We started working on making a color version of our portraits.

We needed to determine a basic skin tone for our picture. Below shows a  chart I made once in a workshop. Each block has a mix of two basic colors (such as raw sienna and permanent rose), then shows what it would look like with a third color (sometimes a fourth) charged in. Sorry these really don't show up well.

For example, the first square is raw sienna and permanent rose with Janets Violet charged in. Second in top row is naples yellow + permanent rose with Janets Violelt. Third is coral + green gold. Last in the top row is quin burnt orange and green gold. So experiment with colors - usually one from the yellow family+one from the orange/red family+a surprise, like veridian, hookers green, Janet's Violet, or verditer.

Think of it like this. If you are baking, you can take four ingredients: flour, sugar, salt, and baking powder, for example. From this BASE you can make a number of things--muffins, bread, cookies, cake, donuts--OK I'm making myself hungry. But you get it. We simply add more or less of one of the ingredients and sometimes other ingredients to make what we want. But the base is pretty much the same.

So make a BASE color that seems close to the skin tones. Then add more of the red family for rosy areas, the addition of a cool for shadowed areas.



For my BASE I chose new gamboge and coral. For other colors I chose quin burnt orange and cerulean blue. Just experimenting. 

Some are doing darker skin tones. A golden dark skin tone can be achieved using quin burnt orange or quin burnt sienna with raw sienna and cobalt violet to darken. Less golden could use a base of quin burnt scarlet with burnt umber, shadowed with carbazole violet or even turquoise.. You have to experiment and WRITE DOWN the color choices so you don't have to wonder what you did later. 

This is using Fabriana Artistico 140 pound paper. I wet the entire face and hair area and applied the base color to all skin plus a little in the hair line. While wet, I put some blue in the shadowed part of the hair and some on the shadowed side of her face. I did more than I really wanted to, but it's OK. It really will turn out just fine, even though it looks a little weird right now.

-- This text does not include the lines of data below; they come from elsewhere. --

-- ==== Sys2Proof/WellFormed.lean ====
section
/-! DEFINITION. Well-formedness of a host operation against the device kinds of a configuration (spec
30_encoding.md R122, R123): the device exists, and the operation is one its kind has. -/

namespace Sys2Proof

/-- Why a host-operation word, or an operation no word stands for, is refused (R123). -/
inductive Reject where
  /-- `dev >= NDEV`. -/
  | noSuchDevice
  /-- `kind` 0xA to 0xF. -/
  | reservedKind
  /-- The operation is sent to a device kind that lacks it. -/
  | kindLacksOperation
  /-- `SIG` codes 3 to 0xE. -/
  | reservedSignal
  /-- A must-be-zero bit of `LINE`, `PIN` or `SINK` is set. -/
  | mustBeZero
  deriving DecidableEq, Repr

/-- The `format` column of spec/opcode_table.json: the device kind an operation is for, or any (R122). -/
inductive Format where
  | via
  | acia
  | pia
  | any
  deriving DecidableEq, Repr

/-- Does a device of kind `k` have the operations of this format? (R121, R122) -/
def Format.admits : Format → Kind → Bool
  | .via, .via => true
  | .acia, .acia => true
  | .pia, .pia => true
  | .any, _ => true
  | _, _ => false

/-- The format of an operation's row (spec/opcode_table.json). -/
def Instr.format : Instr → Format
  | .viaRdOrb _ => .via
  | .viaRdOra _ => .via
  | .viaRdDdrb _ => .via
  | .viaRdDdra _ => .via
  | .viaRdT1cl _ => .via
  | .viaRdT1ch _ => .via
  | .viaRdT1ll _ => .via
  | .viaRdT1lh _ => .via
  | .viaRdT2cl _ => .via
  | .viaRdT2ch _ => .via
  | .viaRdSr _ => .via
  | .viaRdAcr _ => .via
  | .viaRdPcr _ => .via
  | .viaRdIfr _ => .via
  | .viaRdIer _ => .via
  | .viaRdOrax _ => .via
  | .viaWrOrb _ _ => .via
  | .viaWrOra _ _ => .via
  | .viaWrDdrb _ _ => .via
  | .viaWrDdra _ _ => .via
  | .viaWrT1cl _ _ => .via
  | .viaWrT1ch _ _ => .via
  | .viaWrT1ll _ _ => .via
  | .viaWrT1lh _ _ => .via
  | .viaWrT2cl _ _ => .via
  | .viaWrT2ch _ _ => .via
  | .viaWrSr _ _ => .via
  | .viaWrAcr _ _ => .via
  | .viaWrPcr _ _ => .via
  | .viaWrIfr _ _ => .via
  | .viaWrIer _ _ => .via
  | .viaWrOrax _ _ => .via
  | .viaStep _ => .via
  | .viaPinA _ _ => .via
  | .viaPinB _ _ => .via
  | .aciaRdData _ => .acia
  | .aciaRdStat _ => .acia
  | .aciaRdCtrl _ => .acia
  | .aciaRdTest _ => .acia
  | .aciaWrData _ _ => .acia
  | .aciaWrCmd _ _ => .acia
  | .aciaWrCtrl _ _ => .acia
  | .aciaWrTest _ _ => .acia
  | .aciaStep _ => .acia
  | .aciaRxb _ _ => .acia
  | .piaRdPb _ => .pia
  | .piaRdPa _ => .pia
  | .piaRdCrb _ => .pia
  | .piaRdCra _ => .pia
  | .piaWrPb _ _ => .pia
  | .piaWrPa _ _ => .pia
  | .piaWrCrb _ _ => .pia
  | .piaWrCra _ _ => .pia
  | .piaLineCa1 _ _ => .pia
  | .piaLineCa2 _ _ => .pia
  | .piaLineCb1 _ _ => .pia
  | .piaLineCb2 _ _ => .pia
  | .piaStep _ => .pia
  | .anySigReset _ => .any
  | .aciaSigNmi _ => .acia
  | .aciaSigIrq _ => .acia
  | .anySigOther _ => .any
  | .viaSigNmi _ => .via
  | .viaSigIrq _ => .via
  | .piaSigNmi _ => .pia
  | .piaSigIrq _ => .pia
  | .anySave _ => .any
  | .viaLoad _ _ => .via
  | .aciaLoad _ _ => .acia
  | .piaLoad _ _ => .pia
  | .aciaSink _ _ => .acia

/-- The check of an operation against the device kinds: the reason it is refused for, if any (R122 steps 1 and 2). -/
def Instr.illFormed (kinds : List Kind) (i : Instr) : Option Reject :=
  match kinds[i.dev.toNat]? with
  | none => some .noSuchDevice
  | some k => if i.format.admits k then none else some .kindLacksOperation

/-- A well-formed operation: its device exists and its device's kind has it (R122). Every other operand is
well-formed by its type (a level or a sink attachment is a Boolean, so no must-be-zero bit can be set). -/
abbrev Instr.WellFormed (kinds : List Kind) (i : Instr) : Prop := i.illFormed kinds = none

end Sys2Proof
end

After I had skin tone on everything, I could work on the eye. For details in painting the eye, please see the following blog dates: May 2017 and Aug 2018. 

Also, for a good youtube on DRAWING the eye, see: 


It is pretty long, but very realistic. 

OH, and the name of the portrait book I showed in class is Painting Watercolor Portraits that Glow by Jan Kunz.

I am still finishing up the hot press version that I am doing grisailles method. Hope to post that soon.